Король, проезжая через Файф, посетил последнего графа Дугласа, который, как я уже говорил, вознамерился принять постриг в Линдорском аббатстве. Яков предложил ему прощение, если тот вернется в мир, возглавит своих вассалов и, опираясь на свой прежний авторитет, заставит одуматься мятежных пэров, вставших под знамена выходцев с юга, но чтивших славу Дугласов. Однако взор старого графа был обращен к иным приделам, и вот что он ответил королю: «Ах, господин мой, вы, ваше величество, слишком долго держали под замком меня и свой черный ларец, и то время, когда мы могли сослужить вам хорошую службу, миновало». Старик имел в виду вот что: королевские сокровища, используй их Яков вовремя, могли бы многих привлечь на его сторону, а сам он, Дуглас, пока был молод, мог повести за собой людей, но теперь все уже в прошлом.
Тем временем, Ангус, Хоум, Босуэлл и другие представители взбунтовавшейся знати надумали, если получится, захватить принца, решив, невзирая на малолетство последнего, противопоставить его власть власти отца. Для этого они подкупили губернатора замка Стерлинг Шоу, дав тому крупную взятку, и тот отдал им принца (впоследствии Якова IV). Завладев таким образом принцем Яковом, мятежники собрали армию и выпустили прокламацию от его имени, где говорилось, что король Яков III призвал в страну англичан, намереваясь с их помощью ограничить свободы, что он продал шотландское Пограничье графу Нортумберлендскому и губернатору Берика, а также объявлялось, что они объединились, чтобы лишить короля, чьи намерения не соответствуют его званию, трона и усадить на него его сына. Обвинения, выдвинутые против короля, были ложными, но Яков утратил популярность настолько, что к ним прислушались и в них поверили.

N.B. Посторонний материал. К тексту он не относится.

-- ==== Sys2Proof/Tests/Slice0.lean ====
section
/-! SUPPORT. Tests/Slice0.lean: the WellFormed smoke tests, words written out from 30_encoding.md R71 and R74, single steps
against the examples of the rules and of 95_test_vectors.md, and a witness for the hypotheses of each statement. -/

namespace Sys2Proof.Machine.Test

/-! ## Helpers -/

/-- The outcome is a next state with the property. -/
def nextMeets (o : Outcome) (p : State → Bool) : Bool :=
  match o with
  | .next t => p t
  | .fault _ => false
  | .refused _ => false

/-- The command's response is (1, rd). -/
def gives (i : Instr) (s : State) (rd : Word) : Bool :=
  nextMeets (exec i s) fun t => t.responses == s.responses ++ [⟨true, rd⟩] && t.fault == s.fault

/-- The command faults with the code, and its word is recorded. -/
def faults (i : Instr) (s : State) (f : FaultCode) (cmd : CmdWord) : Bool :=
  nextMeets (exec i s) fun t =>
    t.fault && t.fcode == f && t.fcmd == cmd && t.responses == s.responses ++ [⟨false, 0⟩] && t.phase == s.phase

/-- A fresh context of `INIT n`, with POS moved. -/
def absorbingAt (n pos : BitVec 8) : State := { initContext n State.reset with pos := pos }

/-- The same in SQUEEZING, over an array. -/
def squeezingAt (n pos : BitVec 8) (m : Memory) : State :=
  { absorbingAt n pos with phase := .squeezing, domain := .xof, mem := m }

/-- The last bytes of the digest of V1 in place, and one byte after it. -/
def finalState : State :=
  { absorbingAt 28 0 with
    phase := .final, domain := .fixed, mem := [(24, 0x5B), (25, 0x5A), (26, 0x6B), (27, 0xC7), (28, 0x11)] }

/-- After `INIT 32` and `SQUEEZE 8` (the example of R183). -/
def latched : State := raiseFault 0x05000008 .squeezePhase (absorbingAt 32 0)

/-- The state in which lane i is i (V2). -/
def laneIndexState (dp : Config.Datapath) : State :=
  { State.resetOf dp with mem := (List.range 24).map fun i => (8 * (i + 1), BitVec.ofNat 8 (i + 1)) }

theorem reset_inv (dp : Config.Datapath) : (State.resetOf dp).Inv := ⟨rfl, ⟨rfl, rfl, rfl, rfl⟩, ⟨rfl, rfl⟩⟩
theorem absorbing_first : (absorbingAt 32 0).Inv :=
  ⟨rfl, ⟨by decide, by decide, by decide, rfl⟩, ⟨rfl, rfl⟩⟩
theorem absorbing_last : (absorbingAt 32 135).Inv :=
  ⟨rfl, ⟨by decide, by decide, by decide, rfl⟩, ⟨rfl, rfl⟩⟩
theorem absorbing_smallest : (absorbingAt 64 71).Inv :=
  ⟨rfl, ⟨by decide, by decide, by decide, rfl⟩, ⟨rfl, rfl⟩⟩
theorem squeezing_first : (squeezingAt 16 0 [(0, 0x7F), (199, 1)]).Inv :=
  ⟨by decide, ⟨by decide, by decide, by decide, rfl⟩, ⟨rfl, rfl⟩⟩
theorem squeezing_last : (squeezingAt 16 167 [(167, 0x0A)]).Inv :=
  ⟨by decide, ⟨by decide, by decide, by decide, rfl⟩, ⟨rfl, rfl⟩⟩
theorem final_inv : finalState.Inv := ⟨by decide, ⟨by decide, by decide, rfl, rfl⟩, ⟨rfl, rfl⟩⟩
theorem latched_inv : latched.Inv :=
  ⟨rfl, ⟨by decide, by decide, by decide, rfl⟩, ⟨by decide, by decide⟩⟩

/-! ## WellFormed: an ill-formed term for each check, and the last term each admits (R74) -/

theorem test_wf_refuses :
    ([.init 20, .absorb 9 0, .squeeze 9, .digest 8, .wrlane 25 0, .rdlane 25] : List Instr).all
      (fun i => !i.wf) = true := by decide
theorem test_wf_admits :
    ([.init 64, .absorb 8 0, .squeeze 8, .digest 7, .wrlane 24 0, .rdlane 24, .ror32 255 0, .ror64 255 0, .irol 255 0]
      : List Instr).all (fun i => i.wf) = true := by decide

/-! ## Words written out from R71 (OP 31:24, RSV 23:8, IMM 7:0) and R74 -/

theorem test_decode_sponge :
    decode ⟨0b00000001_0000000000000000_00011100, 1, 2⟩ = .ok (.init 28) ∧
    decode ⟨0b00000010_0000000000000000_00001000, 1, 2⟩ = .ok (.absorb 8 1) ∧
    decode ⟨0b00000011_0000000000000000_00000000, 1, 2⟩ = .ok .final ∧
    decode ⟨0b00000100_0000000000000000_00000000, 1, 2⟩ = .ok .xof ∧
    decode ⟨0b00000101_0000000000000000_00001000, 1, 2⟩ = .ok (.squeeze 8) ∧
    decode ⟨0b00000110_0000000000000000_00000111, 1, 2⟩ = .ok (.digest 7) ∧
    decode ⟨0b00000111_0000000000000000_00000000, 1, 2⟩ = .ok .discard := by decide
theorem test_decode_raw :
    decode ⟨0b00010000_0000000000000000_00011000, 1, 2⟩ = .ok (.wrlane 24 1) ∧
    decode ⟨0b00010001_0000000000000000_00000001, 1, 2⟩ = .ok (.rdlane 1) ∧
    decode ⟨0b00010010_0000000000000000_00000000, 1, 2⟩ = .ok .permute := by decide
theorem test_decode_primitives :
    decode ⟨0b00100000_0000000000000000_00000100, 1, 2⟩ = .ok (.ror32 4 1) ∧
    decode ⟨0b00100001_0000000000000000_11111111, 1, 2⟩ = .ok (.ror64 255 1) ∧
    decode ⟨0b00100010_0000000000000000_00000000, 1, 2⟩ = .ok (.andn 1 2) ∧
    decode ⟨0b00100011_0000000000000000_00000000, 1, 2⟩ = .ok (.intlv 1) ∧
    decode ⟨0b00100100_0000000000000000_00000000, 1, 2⟩ = .ok (.dintlv 1) ∧
    decode ⟨0b00100101_0000000000000000_00101100, 1, 2⟩ = .ok (.irol 44 1) := by decide
theorem test_decode_system :
    decode ⟨0, 1, 2⟩ = .ok .nop ∧
    decode ⟨0b00110000_0000000000000000_00000000, 1, 2⟩ = .ok .rdstat ∧
    decode ⟨0b00110001_0000000000000000_00000000, 1, 2⟩ = .ok .rdid ∧
    decode ⟨0b00110010_0000000000000000_00000000, 1, 2⟩ = .ok .rdcnt ∧
    decode ⟨0b00110011_0000000000000000_00000000, 1, 2⟩ = .ok .rdfault := by decide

Между тем Яков приблизился к Стерлингу во главе немалого войска и, подъехав к воротам замка, велел пропустить его. Но губернатор отказался открыть ему. Король взволнованно спросил о сыне, на что предатель отвечал, что лорды забрали у него принца против его воли. Тогда несчастный король понял, что его обманули и в гневе воскликнул: «Вероломные разбойники, вы меня предали, но если я останусь жив, вы получите по заслугам!»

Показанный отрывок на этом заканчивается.